**Work to be completed:** Copy all of the records word for word.

--- Data listing Enclosed Below ---

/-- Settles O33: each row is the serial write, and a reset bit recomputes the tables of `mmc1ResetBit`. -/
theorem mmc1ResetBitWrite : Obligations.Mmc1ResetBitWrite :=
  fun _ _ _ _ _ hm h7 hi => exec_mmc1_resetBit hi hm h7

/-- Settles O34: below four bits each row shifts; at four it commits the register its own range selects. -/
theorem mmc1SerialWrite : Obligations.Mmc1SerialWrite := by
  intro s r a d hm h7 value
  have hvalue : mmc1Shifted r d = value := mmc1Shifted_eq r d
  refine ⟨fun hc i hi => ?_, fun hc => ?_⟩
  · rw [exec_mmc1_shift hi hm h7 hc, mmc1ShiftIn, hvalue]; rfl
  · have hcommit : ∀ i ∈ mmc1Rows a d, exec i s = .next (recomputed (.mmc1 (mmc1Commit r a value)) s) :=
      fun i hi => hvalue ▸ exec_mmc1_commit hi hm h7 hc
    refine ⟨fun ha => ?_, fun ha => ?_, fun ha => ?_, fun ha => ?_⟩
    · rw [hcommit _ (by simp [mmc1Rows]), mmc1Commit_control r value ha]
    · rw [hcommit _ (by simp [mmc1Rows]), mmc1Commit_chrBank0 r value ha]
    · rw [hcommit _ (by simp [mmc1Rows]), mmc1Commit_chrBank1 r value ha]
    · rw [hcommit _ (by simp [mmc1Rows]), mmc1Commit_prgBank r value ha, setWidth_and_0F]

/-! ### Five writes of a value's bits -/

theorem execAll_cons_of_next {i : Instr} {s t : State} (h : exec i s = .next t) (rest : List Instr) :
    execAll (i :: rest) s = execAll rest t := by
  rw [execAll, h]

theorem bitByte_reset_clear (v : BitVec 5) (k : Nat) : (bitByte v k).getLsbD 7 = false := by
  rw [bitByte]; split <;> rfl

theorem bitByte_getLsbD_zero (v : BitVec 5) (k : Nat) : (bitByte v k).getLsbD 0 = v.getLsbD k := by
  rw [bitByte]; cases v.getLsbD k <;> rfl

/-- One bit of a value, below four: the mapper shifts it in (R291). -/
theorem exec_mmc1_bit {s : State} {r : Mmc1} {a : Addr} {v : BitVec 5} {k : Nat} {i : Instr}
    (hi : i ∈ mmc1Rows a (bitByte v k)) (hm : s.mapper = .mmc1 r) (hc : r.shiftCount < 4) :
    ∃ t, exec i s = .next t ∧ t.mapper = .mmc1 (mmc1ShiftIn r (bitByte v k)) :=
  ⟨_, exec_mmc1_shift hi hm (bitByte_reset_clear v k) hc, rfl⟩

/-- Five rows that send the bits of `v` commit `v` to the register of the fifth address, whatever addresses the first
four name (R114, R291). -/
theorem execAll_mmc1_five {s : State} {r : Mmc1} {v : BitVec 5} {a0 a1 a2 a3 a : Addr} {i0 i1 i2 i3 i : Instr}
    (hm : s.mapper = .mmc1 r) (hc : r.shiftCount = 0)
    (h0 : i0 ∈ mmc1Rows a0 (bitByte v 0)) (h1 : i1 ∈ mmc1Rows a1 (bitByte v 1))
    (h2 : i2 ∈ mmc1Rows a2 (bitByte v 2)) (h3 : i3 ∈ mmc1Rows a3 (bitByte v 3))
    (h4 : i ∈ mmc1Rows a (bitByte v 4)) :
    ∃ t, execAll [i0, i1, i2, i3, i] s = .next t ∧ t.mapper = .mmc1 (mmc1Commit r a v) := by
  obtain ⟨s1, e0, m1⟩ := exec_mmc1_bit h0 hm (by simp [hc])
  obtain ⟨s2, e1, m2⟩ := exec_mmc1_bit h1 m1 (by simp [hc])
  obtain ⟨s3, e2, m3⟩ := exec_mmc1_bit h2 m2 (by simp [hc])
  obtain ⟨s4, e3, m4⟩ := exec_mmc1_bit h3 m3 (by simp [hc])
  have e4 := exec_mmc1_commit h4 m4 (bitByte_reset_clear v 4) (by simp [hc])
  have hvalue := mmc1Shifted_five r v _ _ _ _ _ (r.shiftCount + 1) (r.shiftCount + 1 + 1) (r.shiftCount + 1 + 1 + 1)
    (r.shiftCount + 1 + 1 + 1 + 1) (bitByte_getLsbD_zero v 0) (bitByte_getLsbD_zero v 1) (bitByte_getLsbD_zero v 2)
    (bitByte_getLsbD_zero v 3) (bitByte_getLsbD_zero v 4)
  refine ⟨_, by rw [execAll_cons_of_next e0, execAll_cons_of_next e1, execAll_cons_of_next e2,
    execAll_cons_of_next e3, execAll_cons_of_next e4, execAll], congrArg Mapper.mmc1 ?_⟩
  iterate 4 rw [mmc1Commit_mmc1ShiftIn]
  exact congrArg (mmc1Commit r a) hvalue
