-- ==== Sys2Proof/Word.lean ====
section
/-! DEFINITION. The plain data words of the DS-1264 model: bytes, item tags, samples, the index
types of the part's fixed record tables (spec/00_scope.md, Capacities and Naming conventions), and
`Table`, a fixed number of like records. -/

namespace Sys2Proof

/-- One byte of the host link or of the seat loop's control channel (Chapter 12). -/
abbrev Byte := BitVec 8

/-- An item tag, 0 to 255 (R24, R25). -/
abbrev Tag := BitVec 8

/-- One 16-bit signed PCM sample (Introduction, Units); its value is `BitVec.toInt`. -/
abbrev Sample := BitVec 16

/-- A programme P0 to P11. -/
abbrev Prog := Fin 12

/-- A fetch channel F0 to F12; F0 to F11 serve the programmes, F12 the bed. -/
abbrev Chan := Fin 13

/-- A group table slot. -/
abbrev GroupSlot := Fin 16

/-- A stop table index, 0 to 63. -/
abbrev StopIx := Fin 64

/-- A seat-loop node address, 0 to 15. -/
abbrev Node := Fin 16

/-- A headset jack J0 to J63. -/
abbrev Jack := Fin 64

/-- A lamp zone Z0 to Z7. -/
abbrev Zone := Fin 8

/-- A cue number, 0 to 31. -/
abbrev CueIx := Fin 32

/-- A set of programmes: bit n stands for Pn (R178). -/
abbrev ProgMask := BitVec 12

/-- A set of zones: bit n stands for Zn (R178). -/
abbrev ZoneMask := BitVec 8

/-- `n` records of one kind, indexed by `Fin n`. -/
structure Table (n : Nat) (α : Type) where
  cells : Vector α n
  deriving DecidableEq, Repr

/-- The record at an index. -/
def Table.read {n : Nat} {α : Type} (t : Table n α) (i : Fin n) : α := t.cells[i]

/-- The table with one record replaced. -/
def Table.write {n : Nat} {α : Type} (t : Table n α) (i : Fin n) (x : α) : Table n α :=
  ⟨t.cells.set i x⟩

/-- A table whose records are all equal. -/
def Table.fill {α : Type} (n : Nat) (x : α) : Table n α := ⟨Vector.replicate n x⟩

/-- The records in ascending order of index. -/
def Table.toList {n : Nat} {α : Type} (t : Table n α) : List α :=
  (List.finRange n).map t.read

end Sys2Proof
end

--- End of Enclosed Data listing ---

**Solution for this exercise:**
/-- Settles O33: each row is the serial write, and a reset bit recomputes the tables of `mmc1ResetBit`. -/
theorem mmc1ResetBitWrite : Obligations.Mmc1ResetBitWrite :=
  fun _ _ _ _ _ hm h7 hi => exec_mmc1_resetBit hi hm h7

/-- Settles O34: below four bits each row shifts; at four it commits the register its own range selects. -/
theorem mmc1SerialWrite : Obligations.Mmc1SerialWrite := by
  intro s r a d hm h7 value
  have hvalue : mmc1Shifted r d = value := mmc1Shifted_eq r d
  refine ⟨fun hc i hi => ?_, fun hc => ?_⟩
  · rw [exec_mmc1_shift hi hm h7 hc, mmc1ShiftIn, hvalue]; rfl
  · have hcommit : ∀ i ∈ mmc1Rows a d, exec i s = .next (recomputed (.mmc1 (mmc1Commit r a value)) s) :=
      fun i hi => hvalue ▸ exec_mmc1_commit hi hm h7 hc
    refine ⟨fun ha => ?_, fun ha => ?_, fun ha => ?_, fun ha => ?_⟩
    · rw [hcommit _ (by simp [mmc1Rows]), mmc1Commit_control r value ha]
    · rw [hcommit _ (by simp [mmc1Rows]), mmc1Commit_chrBank0 r value ha]
    · rw [hcommit _ (by simp [mmc1Rows]), mmc1Commit_chrBank1 r value ha]
    · rw [hcommit _ (by simp [mmc1Rows]), mmc1Commit_prgBank r value ha, setWidth_and_0F]

/-! ### Five writes of a value's bits -/

theorem execAll_cons_of_next {i : Instr} {s t : State} (h : exec i s = .next t) (rest : List Instr) :
    execAll (i :: rest) s = execAll rest t := by
  rw [execAll, h]

theorem bitByte_reset_clear (v : BitVec 5) (k : Nat) : (bitByte v k).getLsbD 7 = false := by
  rw [bitByte]; split <;> rfl

theorem bitByte_getLsbD_zero (v : BitVec 5) (k : Nat) : (bitByte v k).getLsbD 0 = v.getLsbD k := by
  rw [bitByte]; cases v.getLsbD k <;> rfl

/-- One bit of a value, below four: the mapper shifts it in (R291). -/
theorem exec_mmc1_bit {s : State} {r : Mmc1} {a : Addr} {v : BitVec 5} {k : Nat} {i : Instr}
    (hi : i ∈ mmc1Rows a (bitByte v k)) (hm : s.mapper = .mmc1 r) (hc : r.shiftCount < 4) :
    ∃ t, exec i s = .next t ∧ t.mapper = .mmc1 (mmc1ShiftIn r (bitByte v k)) :=
  ⟨_, exec_mmc1_shift hi hm (bitByte_reset_clear v k) hc, rfl⟩

/-- Five rows that send the bits of `v` commit `v` to the register of the fifth address, whatever addresses the first
four name (R114, R291). -/
theorem execAll_mmc1_five {s : State} {r : Mmc1} {v : BitVec 5} {a0 a1 a2 a3 a : Addr} {i0 i1 i2 i3 i : Instr}
    (hm : s.mapper = .mmc1 r) (hc : r.shiftCount = 0)
    (h0 : i0 ∈ mmc1Rows a0 (bitByte v 0)) (h1 : i1 ∈ mmc1Rows a1 (bitByte v 1))
    (h2 : i2 ∈ mmc1Rows a2 (bitByte v 2)) (h3 : i3 ∈ mmc1Rows a3 (bitByte v 3))
    (h4 : i ∈ mmc1Rows a (bitByte v 4)) :
    ∃ t, execAll [i0, i1, i2, i3, i] s = .next t ∧ t.mapper = .mmc1 (mmc1Commit r a v) := by
  obtain ⟨s1, e0, m1⟩ := exec_mmc1_bit h0 hm (by simp [hc])
  obtain ⟨s2, e1, m2⟩ := exec_mmc1_bit h1 m1 (by simp [hc])
  obtain ⟨s3, e2, m3⟩ := exec_mmc1_bit h2 m2 (by simp [hc])
  obtain ⟨s4, e3, m4⟩ := exec_mmc1_bit h3 m3 (by simp [hc])
  have e4 := exec_mmc1_commit h4 m4 (bitByte_reset_clear v 4) (by simp [hc])
  have hvalue := mmc1Shifted_five r v _ _ _ _ _ (r.shiftCount + 1) (r.shiftCount + 1 + 1) (r.shiftCount + 1 + 1 + 1)
    (r.shiftCount + 1 + 1 + 1 + 1) (bitByte_getLsbD_zero v 0) (bitByte_getLsbD_zero v 1) (bitByte_getLsbD_zero v 2)
    (bitByte_getLsbD_zero v 3) (bitByte_getLsbD_zero v 4)
  refine ⟨_, by rw [execAll_cons_of_next e0, execAll_cons_of_next e1, execAll_cons_of_next e2,
    execAll_cons_of_next e3, execAll_cons_of_next e4, execAll], congrArg Mapper.mmc1 ?_⟩
  iterate 4 rw [mmc1Commit_mmc1ShiftIn]
  exact congrArg (mmc1Commit r a) hvalue
-- ==== Sys2Proof/Word.lean ====
section
/-! DEFINITION. The plain data words of the DS-1264 model: bytes, item tags, samples, the index
types of the part's fixed record tables (spec/00_scope.md, Capacities and Naming conventions), and
`Table`, a fixed number of like records. -/

namespace Sys2Proof

/-- One byte of the host link or of the seat loop's control channel (Chapter 12). -/
abbrev Byte := BitVec 8

/-- An item tag, 0 to 255 (R24, R25). -/
abbrev Tag := BitVec 8

/-- One 16-bit signed PCM sample (Introduction, Units); its value is `BitVec.toInt`. -/
abbrev Sample := BitVec 16

/-- A programme P0 to P11. -/
abbrev Prog := Fin 12

/-- A fetch channel F0 to F12; F0 to F11 serve the programmes, F12 the bed. -/
abbrev Chan := Fin 13

/-- A group table slot. -/
abbrev GroupSlot := Fin 16

/-- A stop table index, 0 to 63. -/
abbrev StopIx := Fin 64

/-- A seat-loop node address, 0 to 15. -/
abbrev Node := Fin 16

/-- A headset jack J0 to J63. -/
abbrev Jack := Fin 64

/-- A lamp zone Z0 to Z7. -/
abbrev Zone := Fin 8

/-- A cue number, 0 to 31. -/
abbrev CueIx := Fin 32

/-- A set of programmes: bit n stands for Pn (R178). -/
abbrev ProgMask := BitVec 12

/-- A set of zones: bit n stands for Zn (R178). -/
abbrev ZoneMask := BitVec 8

/-- `n` records of one kind, indexed by `Fin n`. -/
structure Table (n : Nat) (α : Type) where
  cells : Vector α n
  deriving DecidableEq, Repr

/-- The record at an index. -/
def Table.read {n : Nat} {α : Type} (t : Table n α) (i : Fin n) : α := t.cells[i]

/-- The table with one record replaced. -/
def Table.write {n : Nat} {α : Type} (t : Table n α) (i : Fin n) (x : α) : Table n α :=
  ⟨t.cells.set i x⟩

/-- A table whose records are all equal. -/
def Table.fill {α : Type} (n : Nat) (x : α) : Table n α := ⟨Vector.replicate n x⟩

/-- The records in ascending order of index. -/
def Table.toList {n : Nat} {α : Type} (t : Table n α) : List α :=
  (List.finRange n).map t.read

end Sys2Proof
end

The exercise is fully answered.